Collected data entries:
/-- A group's last pixel stores its luma byte and the averages of both entries as it leaves them (R246). -/
theorem writePixel_last_memRead (hlast : g.last = true) (a : Nat) :
    memRead (writePixel dst w p d n x t).mem a =
      if a = d + chromaVOffset dst p g.group then averageByte (accumulated g t.accV x.v) g.shift
      else if a = d + chromaUOffset dst p g.group then averageByte (accumulated g t.accU x.u) g.shift
      else if a = d + lumaOffset dst n then x.y else memRead t.mem a := by
  rw [writePixel_subsampled dst w p d n x t hsub, hg]
  obtain ⟨-, -, -, hstored⟩ := writeChroma_eq dst p d g x { t with mem := memWrite t.mem (d + lumaOffset dst n) x.y }
  rw [hstored hlast, memRead_write, memRead_write, memRead_write]

theorem writePixel_last_frame (hlast : g.last = true) (a : Nat)
    (ha : a ∉ [d + lumaOffset dst n, d + chromaUOffset dst p g.group, d + chromaVOffset dst p g.group]) :
    memRead (writePixel dst w p d n x t).mem a = memRead t.mem a := by
  simp only [List.mem_cons, List.not_mem_nil, or_false, not_or] at ha
  obtain ⟨hluma, hu, hv⟩ := ha
  rw [writePixel_last_memRead dst w p d n x t hsub hg hlast, if_neg hv, if_neg hu, if_neg hluma]

/-- In a whole image U and V stand at different places, so both averages are read back as the shifted sums that the
entries hold after the pixel (R246, log 19). -/
theorem writePixel_averages (hlast : g.last = true) {h : Nat} (hp : p = w * h) (hn : n < p)
    (hd : p % yuvDivisor dst = 0) (hfit : DimsFit dst w h) :
    (memRead (writePixel dst w p d n x t).mem (d + chromaUOffset dst p g.group)).toNat =
      (sparseRead (writePixel dst w p d n x t).accU g.entry).toNat / 2 ^ g.shift % 256 ∧
    (memRead (writePixel dst w p d n x t).mem (d + chromaVOffset dst p g.group)).toNat =
      (sparseRead (writePixel dst w p d n x t).accV g.entry).toNat / 2 ^ g.shift % 256 := by
  have hgroup : g.group < groupCount dst p := by
    subst hp hg
    exact group_lt dst w h n hfit hd hn
  have hUV := chromaUOffset_ne_V dst p g.group g.group hd hgroup hgroup
  obtain ⟨hu, hv⟩ := writePixel_accumulators dst w p d n x t hsub hg g.entry
  rw [if_pos rfl] at hu hv
  rw [hu, hv, writePixel_last_memRead dst w p d n x t hsub hg hlast,
    writePixel_last_memRead dst w p d n x t hsub hg hlast, if_neg (by omega), if_pos rfl, if_pos rfl]
  exact ⟨averageByte_toNat _ _, averageByte_toNat _ _⟩

end Subsampled

/-! ### Every target -/

/-- The luma byte of a pixel of an image: no chroma byte stands at its place (R190). -/
theorem writePixel_luma (dst : YuvTag) (w p d n : Nat) (x : Yuv) (t : WriterState) (hn : n < p) :
    memRead (writePixel dst w p d n x t).mem (d + lumaOffset dst n) = x.y := by
  have hU (g : Nat) : d + lumaOffset dst n ≠ d + chromaUOffset dst p g :=
    fun h => lumaOffset_ne_U dst p n g hn (Nat.add_left_cancel h)
  have hV (g : Nat) : d + lumaOffset dst n ≠ d + chromaVOffset dst p g :=
    fun h => lumaOffset_ne_V dst p n g hn (Nat.add_left_cancel h)
  by_cases hfull : subsampling dst = .s444
  · rw [writePixel_full_memRead dst w p d n x t hfull, if_neg (hV n), if_neg (hU n), if_pos rfl]
  · by_cases hlast : (groupStep (subsampling dst) w n).last = true
    · rw [writePixel_last_memRead dst w p d n x t hfull rfl hlast, if_neg (hV _), if_neg (hU _), if_pos rfl]
    · rw [writePixel_open_memRead dst w p d n x t hfull rfl hlast, if_pos rfl]
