-- ==== Sys2Proof/Laws/Devices.lean ====
section
/-! SUPPORT. What the ideal devices of 20_memory.md R97 do: how events move a device, what a read pass addressed to one of them
reads. -/

namespace Sys2Proof.Machine

/-! ## Devices under events -/

/-- A device after these events, oldest first. -/
def deviceRun (cmds : RomCommands) (es : List BusEvent) (d : Device) : Device :=
  es.foldl (fun d e => deviceAfter cmds e d) d

@[simp] theorem deviceRun_nil (cmds : RomCommands) (d : Device) : deviceRun cmds [] d = d := rfl
@[simp] theorem deviceRun_cons (cmds : RomCommands) (e : BusEvent) (es : List BusEvent) (d : Device) :
    deviceRun cmds (e :: es) d = deviceRun cmds es (deviceAfter cmds e d) := rfl
theorem deviceRun_append (cmds : RomCommands) (es fs : List BusEvent) (d : Device) :
    deviceRun cmds (es ++ fs) d = deviceRun cmds fs (deviceRun cmds es d) := by
  simp [deviceRun, List.foldl_append]

@[simp] theorem deviceAfter_addr (cmds : RomCommands) (e : BusEvent) (d : Device) : (deviceAfter cmds e d).addr = d.addr := rfl
@[simp] theorem deviceAfter_mem (cmds : RomCommands) (e : BusEvent) (d : Device) : (deviceAfter cmds e d).mem = d.mem := rfl
@[simp] theorem deviceAfter_phase (cmds : RomCommands) (e : BusEvent) (d : Device) :
    (deviceAfter cmds e d).phase = phaseAfter cmds d e := rfl

@[simp] theorem deviceRun_addr (cmds : RomCommands) (es : List BusEvent) (d : Device) : (deviceRun cmds es d).addr = d.addr := by
  induction es generalizing d with
  | nil => rfl
  | cons e es ih => simp [ih]

@[simp] theorem deviceRun_mem (cmds : RomCommands) (es : List BusEvent) (d : Device) : (deviceRun cmds es d).mem = d.mem := by
  induction es generalizing d with
  | nil => rfl
  | cons e es ih => simp [ih]

/-- The devices of a bus after events: each moved by them (R97). -/
theorem busReplay_devices {b : Bus} {cmds : RomCommands} {ds : List Device} (es : List BusEvent)
    (h : b.line = .devices cmds ds) : (busReplay es b).line = .devices cmds (ds.map (deviceRun cmds es)) := by
  induction es generalizing b ds with
  | nil =>
    have : deviceRun cmds [] = id := rfl
    simpa [this] using h
  | cons e es ih =>
    have h1 : (busRecord e (releaseDq (driveLow b))).line = .devices cmds (ds.map (deviceAfter cmds e)) := by
      simp [h, lineAfter]
    rw [busReplay_cons, ih h1, List.map_map]
    rfl

/-- A device off the bus stays so until a reset (R97). -/
theorem deviceRun_inactive {cmds : RomCommands} {es : List BusEvent} {d : Device} (h : d.phase = .inactive)
    (hr : ∀ p, BusEvent.reset p ∉ es) : (deviceRun cmds es d).phase = .inactive := by
  induction es generalizing d with
  | nil => exact h
  | cons e es ih =>
    refine ih ?_ (fun p hp => hr p (List.mem_cons_of_mem _ hp))
    cases e with
    | reset p => exact absurd List.mem_cons_self (hr p)
    | write v => simp [phaseAfter, h]
    | read v => simp [phaseAfter, h]

theorem writes_no_reset (xs : List Bool) : ∀ p, BusEvent.reset p ∉ xs.map BusEvent.write := by simp
theorem reads_no_reset (xs : List Bool) : ∀ p, BusEvent.reset p ∉ xs.map BusEvent.read := by simp

theorem byteBits_eq (v : Byte) : byteBits v = [v.getLsbD 0, v.getLsbD 1, v.getLsbD 2, v.getLsbD 3, v.getLsbD 4, v.getLsbD 5,
    v.getLsbD 6, v.getLsbD 7] := rfl

/-- The ROM command byte, after a reset (R97). -/
theorem deviceRun_romByte {cmds : RomCommands} (v : Byte) {d : Device} (h : d.phase = .awaitRom []) :
    (deviceRun cmds ((byteBits v).map .write) d).phase =
      if v = cmds.searchRom then .searching 1 0 else if v = cmds.matchRom then .matching 0 else .inactive := by
  have e := byteOfBits_byteBits v
  rw [byteBits_eq] at e
  simp [byteBits_eq, phaseAfter, phaseAfterRom, h, -BitVec.getLsbD_eq_getElem, e]

/-- The memory command byte, at a selected device (R97). -/
theorem deviceRun_memByte {cmds : RomCommands} (v : Byte) {d : Device} (h : d.phase = .awaitMem []) :
    (deviceRun cmds ((byteBits v).map .write) d).phase = if v = cmds.readMem then .awaitOffset [] else .inactive := by
  have e := byteOfBits_byteBits v
  rw [byteBits_eq] at e
  simp [byteBits_eq, phaseAfter, phaseAfterMem, h, -BitVec.getLsbD_eq_getElem, e]

/-- The starting offset 0 (R97). -/
theorem deviceRun_offsetZero {cmds : RomCommands} {d : Device} (h : d.phase = .awaitOffset []) :
    (deviceRun cmds ((([0x00#8, 0x00#8] : List Byte).flatMap byteBits).map .write) d).phase = .sending 0 := by
  simp [byteBits_eq, phaseAfter, phaseAfterOffset, h, natOfBits]

/-- The rest of the match-address bits at a device that has matched `n` (R97): selected iff they are its own. -/
theorem deviceRun_match {cmds : RomCommands} {xs : List Bool} {n : Nat} {d : Device} (h : d.phase = .matching n)
    (hn : n < 64) (hl : n + xs.length = 64) :
    (deviceRun cmds (xs.map .write) d).phase =
      if ∀ i, i < xs.length → xs.getD i false = d.addr.getLsbD (n + i) then .awaitMem [] else .inactive := by
  induction xs generalizing n d with
  | nil => simp at hl; omega
  | cons x xs ih =>
    rw [List.map_cons, deviceRun_cons]
    by_cases hx : d.addr.getLsbD n = x
    · by_cases hlast : n + 1 < 64
      · have hp : (deviceAfter cmds (.write x) d).phase = .matching (n + 1) := by
          simp [phaseAfter, h, hx, hlast]
        rw [ih hp hlast (by simp at hl; omega)]
        congr 1
        rw [eq_iff_iff]
        constructor
        · intro g i hi
          cases i with
          | zero => simp [hx]
          | succ i =>
            have := g i (by simpa using hi)
            simp only [deviceAfter_addr] at this
            rw [List.getD_cons_succ, this]
            congr 1
            omega
        · intro g i hi
          have := g (i + 1) (by simpa using hi)
          rw [List.getD_cons_succ] at this
          rw [this, deviceAfter_addr]
          congr 1
          omega
      · have : xs = [] := List.length_eq_zero_iff.1 (by simp at hl; omega)
        subst this
        simp [phaseAfter, h, hx, hlast]
    · rw [deviceRun_inactive (by simp [phaseAfter, h, hx]) (writes_no_reset xs), if_neg]
      intro g
      have := g 0 (by simp)
      simp at this
      exact hx this.symm

theorem addrBytes_bits (a : Address) : (addrBytes a).flatMap byteBits = (List.range 64).map (fun i => a.getLsbD i) := by
  simp [addrBytes, byteBits, addrByte, List.range_succ]

/-- Every device after a reset and the bytes of a read pass for the address `a` (R97, R201): the one with that address sends its
memory from its first bit, the others are off the bus. -/
theorem deviceRun_readPassHeader {cmds : RomCommands} (hm : cmds.matchRom ≠ cmds.searchRom) (a : Address) (d : Device)
    (p : Bool) :
    (deviceRun cmds (.reset p :: ((readPassHeader cmds a).flatMap byteBits).map .write) d).phase =
      if d.addr = a then .sending 0 else .inactive := by
  have e : ((readPassHeader cmds a).flatMap byteBits).map BusEvent.write =
      (byteBits cmds.matchRom).map .write ++ (((List.range 64).map (fun i => a.getLsbD i)).map .write ++
        ((byteBits cmds.readMem).map .write ++ (([0x00#8, 0x00#8] : List Byte).flatMap byteBits).map .write)) := by
    rw [← addrBytes_bits]
    simp [readPassHeader]
  rw [deviceRun_cons, e, deviceRun_append, deviceRun_append, deviceRun_append]
  have h0 : (deviceAfter cmds (.reset p) d).phase = .awaitRom [] := rfl
  have h1 := deviceRun_romByte (cmds := cmds) cmds.matchRom h0
  rw [if_neg hm, if_pos rfl] at h1
  have h2 := deviceRun_match (cmds := cmds) (xs := (List.range 64).map (fun i => a.getLsbD i)) h1 (by omega) (by simp)
  by_cases ha : d.addr = a
  · rw [if_pos] at h2
    · have h3 := deviceRun_memByte (cmds := cmds) cmds.readMem h2
      rw [if_pos rfl] at h3
      rw [if_pos ha, deviceRun_offsetZero h3]
    · intro i hi
      simp at hi
      simp [hi, ha]
  · rw [if_neg] at h2
    · rw [if_neg ha, deviceRun_inactive _ (writes_no_reset _)]
      exact deviceRun_inactive h2 (writes_no_reset _)
    · intro g
      refine ha (BitVec.eq_of_getLsbD_eq fun i hi => ?_)
      have := g i (by simpa using hi)
      simpa [hi] using this.symm

/-! ## Reading one device's memory -/

/-- Every device is off the bus, but for at least one that sends the memory `m` from bit `n`. -/
def OnlySending (m : List Byte) (n : Nat) (ds : List Device) : Prop :=
  (∀ d ∈ ds, d.phase = .inactive ∨ (d.phase = .sending n ∧ d.mem = m)) ∧ ∃ d ∈ ds, d.phase = .sending n ∧ d.mem = m

/-- What a read slot gives then, and that the next bit is next (R97). -/
theorem busReadSlot_sending {b : Bus} {cmds : RomCommands} {ds : List Device} {m : List Byte} {n : Nat}
    (h : b.line = .devices cmds ds) (hs : OnlySending m n ds) :
    (busReadSlot b).1 = memBit m n ∧
      ∃ ds', (busReadSlot b).2.line = .devices cmds ds' ∧ OnlySending m (n + 1) ds' := by
  obtain ⟨h1, d0, h2, h3, h4⟩ := hs
  constructor
  · show readLevel (releaseDq (driveLow b)) = _
    simp only [readLevel, releaseDq_line, driveLow_line, h]
    rw [Bool.eq_iff_iff, List.all_eq_true]
    constructor
    · intro g
      have := g d0 h2
      simpa [deviceLevel, h3, h4] using this
    · intro g d hd
      rcases h1 d hd with e | ⟨e, e'⟩
      · simp [deviceLevel, e]
      · simpa [deviceLevel, e, e'] using g
  · refine ⟨ds.map (deviceAfter cmds (.read (busReadSlot b).1)), ?_, ?_, ?_⟩
    · rw [busReadSlot_replay]; simp [h, lineAfter]
    · intro d hd
      obtain ⟨x, hx, rfl⟩ := List.mem_map.1 hd
      rcases h1 x hx with e | ⟨e, e'⟩
      · exact .inl (by simp [phaseAfter, e])
      · exact .inr ⟨by simp [phaseAfter, e], e'⟩
    · exact ⟨_, List.mem_map_of_mem h2, by simp [phaseAfter, h3], h4⟩

/-- What `k` read slots give then. -/
theorem busReadBits_sending {b : Bus} {cmds : RomCommands} {ds : List Device} {m : List Byte} {n : Nat} (k : Nat)
    (h : b.line = .devices cmds ds) (hs : OnlySending m n ds) :
    (busReadBits k b).1 = (List.range k).map (fun i => memBit m (n + i)) := by
  induction k generalizing b ds n with
  | zero => rfl
  | succ k ih =>
    obtain ⟨h1, ds', h2, h3⟩ := busReadSlot_sending h hs
    simp only [busReadBits, h1, ih h2 h3, List.range_succ_eq_map, List.map_cons, List.map_map, Nat.add_zero]
    congr 1
    refine List.map_congr_left fun i _ => ?_
    simp only [Function.comp]
    congr 1
    omega

/-- The bits of the first `k` bytes of a memory. -/
theorem memBits_bytes (m : List Byte) (k : Nat) :
    (List.range (8 * k)).map (memBit m) = ((List.range k).map (fun j => m[j]?.getD 0xFF#8)).flatMap byteBits := by
  induction k with
  | zero => rfl
  | succ k ih =>
    rw [List.range_succ, List.map_append, List.flatMap_append, ← ih, show 8 * (k + 1) = 8 * k + 8 by omega,
      List.range_add, List.map_append, List.map_map]
    congr 1
    simp only [List.map_cons, List.map_nil, List.flatMap_cons, List.flatMap_nil, List.append_nil, byteBits]
    refine List.map_congr_left fun i hi => ?_
    have : i < 8 := by simpa using hi
    simp only [Function.comp, memBit, List.getD_eq_getElem?_getD]
    rw [show (8 * k + i) / 8 = k by omega, show (8 * k + i) % 8 = i by omega]

/-- A record read then is the first 32 bytes of that memory (R88, R97). -/
theorem busReadRecord_sending {b : Bus} {cmds : RomCommands} {ds : List Device} {m : List Byte}
    (h : b.line = .devices cmds ds) (hs : OnlySending m 0 ds) :
    ∀ j (hj : j < 32), (busReadRecord b).1[j] = m[j]?.getD 0xFF#8 := by
  have hb := busReadBytes_bits 32 b
  have hl : (busReadRecord b).1.toList = (List.range 32).map (fun j => m[j]?.getD 0xFF#8) := by
    refine flatMap_byteBits_inj ?_
    rw [busReadRecord_toList, hb.1, busReadBits_sending _ h hs, ← memBits_bytes]
    simp
  have key : ∀ r : Record, r.toList = (List.range 32).map (fun j => m[j]?.getD 0xFF#8) →
      ∀ j (hj : j < 32), r[j] = m[j]?.getD 0xFF#8 := by
    intro r hr j hj
    have h2 : r.toList[j]? = some (m[j]?.getD 0xFF#8) := by simp [hr, hj]
    rw [Vector.getElem?_toList, Vector.getElem?_eq_getElem hj] at h2
    exact Option.some.inj h2
  exact key _ hl

/-- The first 32 bytes of a device's memory, where a byte past its end reads 0xFF. -/
def deviceRecord (d : Device) : Record := Vector.ofFn (fun j : Fin 32 => d.mem[(j : Nat)]?.getD 0xFF#8)

/-- A read pass addressed to one of the ideal devices reads that device's record (R97, R201), whatever the devices' phases. -/
theorem readPass_devices {b : Bus} {ds : List Device} {cmds : RomCommands} {d : Device}
    (h : b.line = .devices cmds ds) (hm : cmds.matchRom ≠ cmds.searchRom) (hn : (ds.map (·.addr)).Nodup) (hd : d ∈ ds) :
    readPass cmds d.addr b = (some (deviceRecord d), busReplay (readPassEvents cmds d.addr (deviceRecord d)) b) := by
  have hne : ds.isEmpty = false := by cases ds with
    | nil => simp at hd
    | cons _ _ => rfl
  have hp := busReset_devices h
  rw [hne, Bool.not_false] at hp
  have hline : (busWriteBytes (readPassHeader cmds d.addr) (busReset b).2).line =
      .devices cmds (ds.map (deviceRun cmds (.reset true :: ((readPassHeader cmds d.addr).flatMap byteBits).map .write))) := by
    rw [busWriteBytes_replay, busReset_replay, hp, ← busReplay_append]
    exact busReplay_devices _ h
  have hs : OnlySending d.mem 0
      (ds.map (deviceRun cmds (.reset true :: ((readPassHeader cmds d.addr).flatMap byteBits).map .write))) := by
    refine ⟨fun x hx => ?_, _, List.mem_map_of_mem hd, ?_, ?_⟩
    · obtain ⟨y, hy, rfl⟩ := List.mem_map.1 hx
      rw [deviceRun_readPassHeader hm, deviceRun_mem]
      by_cases e : y.addr = d.addr
      · exact .inr ⟨if_pos e, congrArg _ (List.inj_on_of_nodup_map hn hy hd e)⟩
      · exact .inl (if_neg e)
    · rw [deviceRun_readPassHeader hm, if_pos rfl]
    · rw [deviceRun_mem]
  have hr : (readPass cmds d.addr b).1 = some (deviceRecord d) := by
    unfold readPass
    simp only [hp, if_true]
    refine congrArg some (Vector.ext fun j hj => ?_)
    rw [busReadRecord_sending hline hs j hj]
    simp [deviceRecord]
  rcases readPass_spec cmds d.addr b with g | ⟨r, g⟩
  · rw [g] at hr; simp at hr
  · rw [g] at hr; simp only [Option.some.injEq] at hr; rw [g, hr]

end Sys2Proof.Machine
end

- Exercise brief
What is needed is every line from the beginning of the data up to and including the line with "theorem writePixel_averages (hlast", given again word for word.

- Exercise response
/-- A group's last pixel stores its luma byte and the averages of both entries as it leaves them (R246). -/
theorem writePixel_last_memRead (hlast : g.last = true) (a : Nat) :
    memRead (writePixel dst w p d n x t).mem a =
      if a = d + chromaVOffset dst p g.group then averageByte (accumulated g t.accV x.v) g.shift
      else if a = d + chromaUOffset dst p g.group then averageByte (accumulated g t.accU x.u) g.shift
      else if a = d + lumaOffset dst n then x.y else memRead t.mem a := by
  rw [writePixel_subsampled dst w p d n x t hsub, hg]
  obtain ⟨-, -, -, hstored⟩ := writeChroma_eq dst p d g x { t with mem := memWrite t.mem (d + lumaOffset dst n) x.y }
  rw [hstored hlast, memRead_write, memRead_write, memRead_write]

theorem writePixel_last_frame (hlast : g.last = true) (a : Nat)
    (ha : a ∉ [d + lumaOffset dst n, d + chromaUOffset dst p g.group, d + chromaVOffset dst p g.group]) :
    memRead (writePixel dst w p d n x t).mem a = memRead t.mem a := by
  simp only [List.mem_cons, List.not_mem_nil, or_false, not_or] at ha
  obtain ⟨hluma, hu, hv⟩ := ha
  rw [writePixel_last_memRead dst w p d n x t hsub hg hlast, if_neg hv, if_neg hu, if_neg hluma]

/-- In a whole image U and V stand at different places, so both averages are read back as the shifted sums that the
entries hold after the pixel (R246, log 19). -/
theorem writePixel_averages (hlast : g.last = true) {h : Nat} (hp : p = w * h) (hn : n < p)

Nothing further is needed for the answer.